▶ [THE TASK] Write the full listing out again, keeping every line exactly as it is.

- - - - -

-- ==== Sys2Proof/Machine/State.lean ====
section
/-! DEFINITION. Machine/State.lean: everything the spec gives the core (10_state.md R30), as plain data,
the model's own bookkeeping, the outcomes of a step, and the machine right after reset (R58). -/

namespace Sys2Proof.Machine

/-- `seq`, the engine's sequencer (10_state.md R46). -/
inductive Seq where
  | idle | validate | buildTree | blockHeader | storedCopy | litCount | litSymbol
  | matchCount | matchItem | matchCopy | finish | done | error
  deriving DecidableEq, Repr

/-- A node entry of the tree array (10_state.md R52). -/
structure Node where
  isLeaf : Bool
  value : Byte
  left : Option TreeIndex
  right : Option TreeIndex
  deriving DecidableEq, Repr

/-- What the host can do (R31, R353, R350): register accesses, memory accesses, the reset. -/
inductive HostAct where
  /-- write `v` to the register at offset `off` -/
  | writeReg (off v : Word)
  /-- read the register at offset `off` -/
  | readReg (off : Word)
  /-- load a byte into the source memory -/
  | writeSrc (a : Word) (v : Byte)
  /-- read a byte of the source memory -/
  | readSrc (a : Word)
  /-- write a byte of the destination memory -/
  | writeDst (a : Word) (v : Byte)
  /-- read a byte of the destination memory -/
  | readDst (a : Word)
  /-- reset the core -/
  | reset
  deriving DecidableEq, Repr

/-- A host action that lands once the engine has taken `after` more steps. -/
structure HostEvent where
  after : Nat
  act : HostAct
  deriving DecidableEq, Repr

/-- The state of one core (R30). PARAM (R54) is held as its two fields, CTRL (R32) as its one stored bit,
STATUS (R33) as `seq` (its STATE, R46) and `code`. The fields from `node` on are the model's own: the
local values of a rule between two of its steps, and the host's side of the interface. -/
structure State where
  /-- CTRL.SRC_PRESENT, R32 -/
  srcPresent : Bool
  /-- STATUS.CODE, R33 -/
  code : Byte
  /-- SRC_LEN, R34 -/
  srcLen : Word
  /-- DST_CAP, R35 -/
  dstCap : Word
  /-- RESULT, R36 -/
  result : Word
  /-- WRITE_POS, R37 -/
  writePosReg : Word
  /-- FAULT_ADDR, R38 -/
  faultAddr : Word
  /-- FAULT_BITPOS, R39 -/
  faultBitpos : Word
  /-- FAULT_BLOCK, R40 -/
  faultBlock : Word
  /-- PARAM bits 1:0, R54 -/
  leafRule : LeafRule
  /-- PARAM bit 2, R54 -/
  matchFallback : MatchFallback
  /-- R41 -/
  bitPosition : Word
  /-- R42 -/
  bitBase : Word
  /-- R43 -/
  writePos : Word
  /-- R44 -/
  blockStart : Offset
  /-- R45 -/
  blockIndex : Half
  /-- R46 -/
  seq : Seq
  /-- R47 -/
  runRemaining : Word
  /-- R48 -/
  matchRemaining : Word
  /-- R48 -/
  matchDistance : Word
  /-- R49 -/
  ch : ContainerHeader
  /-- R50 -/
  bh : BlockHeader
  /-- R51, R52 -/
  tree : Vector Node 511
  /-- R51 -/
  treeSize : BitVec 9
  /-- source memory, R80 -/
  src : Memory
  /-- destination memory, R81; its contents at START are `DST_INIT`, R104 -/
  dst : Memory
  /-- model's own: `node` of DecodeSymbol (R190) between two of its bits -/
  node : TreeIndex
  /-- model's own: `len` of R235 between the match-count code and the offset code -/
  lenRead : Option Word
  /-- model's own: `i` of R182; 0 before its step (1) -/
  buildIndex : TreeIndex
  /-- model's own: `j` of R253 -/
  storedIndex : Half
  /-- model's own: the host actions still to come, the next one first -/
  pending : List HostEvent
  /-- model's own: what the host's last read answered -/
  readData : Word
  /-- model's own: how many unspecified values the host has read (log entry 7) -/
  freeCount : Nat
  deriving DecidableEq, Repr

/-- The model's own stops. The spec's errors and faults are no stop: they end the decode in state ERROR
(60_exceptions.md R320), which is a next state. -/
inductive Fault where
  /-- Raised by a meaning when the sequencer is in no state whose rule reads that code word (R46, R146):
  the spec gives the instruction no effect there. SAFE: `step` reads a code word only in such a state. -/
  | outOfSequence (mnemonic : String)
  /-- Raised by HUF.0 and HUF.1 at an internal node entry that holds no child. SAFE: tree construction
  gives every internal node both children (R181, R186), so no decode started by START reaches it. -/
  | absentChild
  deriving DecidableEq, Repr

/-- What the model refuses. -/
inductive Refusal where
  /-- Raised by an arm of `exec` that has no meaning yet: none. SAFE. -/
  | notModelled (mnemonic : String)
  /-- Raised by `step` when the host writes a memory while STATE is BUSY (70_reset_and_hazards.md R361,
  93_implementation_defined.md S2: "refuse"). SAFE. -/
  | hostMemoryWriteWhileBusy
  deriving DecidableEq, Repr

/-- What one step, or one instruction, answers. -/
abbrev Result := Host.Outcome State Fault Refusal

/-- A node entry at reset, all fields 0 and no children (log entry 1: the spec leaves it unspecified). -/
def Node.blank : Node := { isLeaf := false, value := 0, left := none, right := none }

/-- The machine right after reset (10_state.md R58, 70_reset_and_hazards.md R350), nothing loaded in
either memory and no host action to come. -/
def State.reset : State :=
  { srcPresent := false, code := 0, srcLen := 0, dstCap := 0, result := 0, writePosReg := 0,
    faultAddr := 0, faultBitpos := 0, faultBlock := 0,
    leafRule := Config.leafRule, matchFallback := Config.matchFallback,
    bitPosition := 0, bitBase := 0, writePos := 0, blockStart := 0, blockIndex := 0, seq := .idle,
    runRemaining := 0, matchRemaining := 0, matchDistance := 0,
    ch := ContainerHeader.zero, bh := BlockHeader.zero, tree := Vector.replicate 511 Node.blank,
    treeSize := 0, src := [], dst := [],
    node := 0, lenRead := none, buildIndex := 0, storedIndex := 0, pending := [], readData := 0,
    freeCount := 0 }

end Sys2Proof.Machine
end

- - - - -

▶ [RESPONSE TO THIS TASK]
-- ==== Sys2Proof/Machine/State.lean ====
section
/-! DEFINITION. Machine/State.lean: everything the spec gives the core (10_state.md R30), as plain data,
the model's own bookkeeping, the outcomes of a step, and the machine right after reset (R58). -/

namespace Sys2Proof.Machine

/-- `seq`, the engine's sequencer (10_state.md R46). -/
inductive Seq where
  | idle | validate | buildTree | blockHeader | storedCopy | litCount | litSymbol
  | matchCount | matchItem | matchCopy | finish | done | error
  deriving DecidableEq, Repr

/-- A node entry of the tree array (10_state.md R52). -/
structure Node where
  isLeaf : Bool
  value : Byte
  left : Option TreeIndex
  right : Option TreeIndex
  deriving DecidableEq, Repr

/-- What the host can do (R31, R353, R350): register accesses, memory accesses, the reset. -/
inductive HostAct where
  /-- write `v` to the register at offset `off` -/
  | writeReg (off v : Word)
  /-- read the register at offset `off` -/
  | readReg (off : Word)
  /-- load a byte into the source memory -/
  | writeSrc (a : Word) (v : Byte)
  /-- read a byte of the source memory -/
  | readSrc (a : Word)
  /-- write a byte of the destination memory -/
  | writeDst (a : Word) (v : Byte)
  /-- read a byte of the destination memory -/
  | readDst (a : Word)
  /-- reset the core -/
  | reset
  deriving DecidableEq, Repr

/-- A host action that lands once the engine has taken `after` more steps. -/
structure HostEvent where
  after : Nat
  act : HostAct
  deriving DecidableEq, Repr

/-- The state of one core (R30). PARAM (R54) is held as its two fields, CTRL (R32) as its one stored bit,
STATUS (R33) as `seq` (its STATE, R46) and `code`. The fields from `node` on are the model's own: the
local values of a rule between two of its steps, and the host's side of the interface. -/
structure State where
  /-- CTRL.SRC_PRESENT, R32 -/
  srcPresent : Bool
  /-- STATUS.CODE, R33 -/
  code : Byte
  /-- SRC_LEN, R34 -/
  srcLen : Word
  /-- DST_CAP, R35 -/
  dstCap : Word
  /-- RESULT, R36 -/
  result : Word
  /-- WRITE_POS, R37 -/
  writePosReg : Word
  /-- FAULT_ADDR, R38 -/
  faultAddr : Word
  /-- FAULT_BITPOS, R39 -/
  faultBitpos : Word
  /-- FAULT_BLOCK, R40 -/
  faultBlock : Word
  /-- PARAM bits 1:0, R54 -/
  leafRule : LeafRule
  /-- PARAM bit 2, R54 -/
  matchFallback : MatchFallback
  /-- R41 -/
  bitPosition : Word
  /-- R42 -/
  bitBase : Word
  /-- R43 -/
  writePos : Word
  /-- R44 -/
  blockStart : Offset
  /-- R45 -/
  blockIndex : Half
  /-- R46 -/
  seq : Seq
  /-- R47 -/
  runRemaining : Word
  /-- R48 -/
  matchRemaining : Word
  /-- R48 -/
  matchDistance : Word
  /-- R49 -/
  ch : ContainerHeader
  /-- R50 -/
  bh : BlockHeader
  /-- R51, R52 -/
  tree : Vector Node 511
  /-- R51 -/
  treeSize : BitVec 9
  /-- source memory, R80 -/
  src : Memory
  /-- destination memory, R81; its contents at START are `DST_INIT`, R104 -/
  dst : Memory
  /-- model's own: `node` of DecodeSymbol (R190) between two of its bits -/
  node : TreeIndex
  /-- model's own: `len` of R235 between the match-count code and the offset code -/
  lenRead : Option Word
  /-- model's own: `i` of R182; 0 before its step (1) -/
  buildIndex : TreeIndex
  /-- model's own: `j` of R253 -/
  storedIndex : Half
  /-- model's own: the host actions still to come, the next one first -/
  pending : List HostEvent
  /-- model's own: what the host's last read answered -/
  readData : Word
  /-- model's own: how many unspecified values the host has read (log entry 7) -/
  freeCount : Nat
  deriving DecidableEq, Repr

/-- The model's own stops. The spec's errors and faults are no stop: they end the decode in state ERROR
(60_exceptions.md R320), which is a next state. -/
inductive Fault where
  /-- Raised by a meaning when the sequencer is in no state whose rule reads that code word (R46, R146):
  the spec gives the instruction no effect there. SAFE: `step` reads a code word only in such a state. -/
  | outOfSequence (mnemonic : String)
  /-- Raised by HUF.0 and HUF.1 at an internal node entry that holds no child. SAFE: tree construction
  gives every internal node both children (R181, R186), so no decode started by START reaches it. -/
  | absentChild
  deriving DecidableEq, Repr

/-- What the model refuses. -/
inductive Refusal where
  /-- Raised by an arm of `exec` that has no meaning yet: none. SAFE. -/
  | notModelled (mnemonic : String)
  /-- Raised by `step` when the host writes a memory while STATE is BUSY (70_reset_and_hazards.md R361,
  93_implementation_defined.md S2: "refuse"). SAFE. -/
  | hostMemoryWriteWhileBusy
  deriving DecidableEq, Repr

/-- What one step, or one instruction, answers. -/
abbrev Result := Host.Outcome State Fault Refusal

/-- A node entry at reset, all fields 0 and no children (log entry 1: the spec leaves it unspecified). -/
def Node.blank : Node := { isLeaf := false, value := 0, left := none, right := none }

/-- The machine right after reset (10_state.md R58, 70_reset_and_hazards.md R350), nothing loaded in
either memory and no host action to come. -/
def State.reset : State :=
  { srcPresent := false, code := 0, srcLen := 0, dstCap := 0, result := 0, writePosReg := 0,
    faultAddr := 0, faultBitpos := 0, faultBlock := 0,
    leafRule := Config.leafRule, matchFallback := Config.matchFallback,
    bitPosition := 0, bitBase := 0, writePos := 0, blockStart := 0, blockIndex := 0, seq := .idle,
    runRemaining := 0, matchRemaining := 0, matchDistance := 0,
    ch := ContainerHeader.zero, bh := BlockHeader.zero, tree := Vector.replicate 511 Node.blank,
    treeSize := 0, src := [], dst := [],
    node := 0, lenRead := none, buildIndex := 0, storedIndex := 0, pending := [], readData := 0,
    freeCount := 0 }

end Sys2Proof.Machine
end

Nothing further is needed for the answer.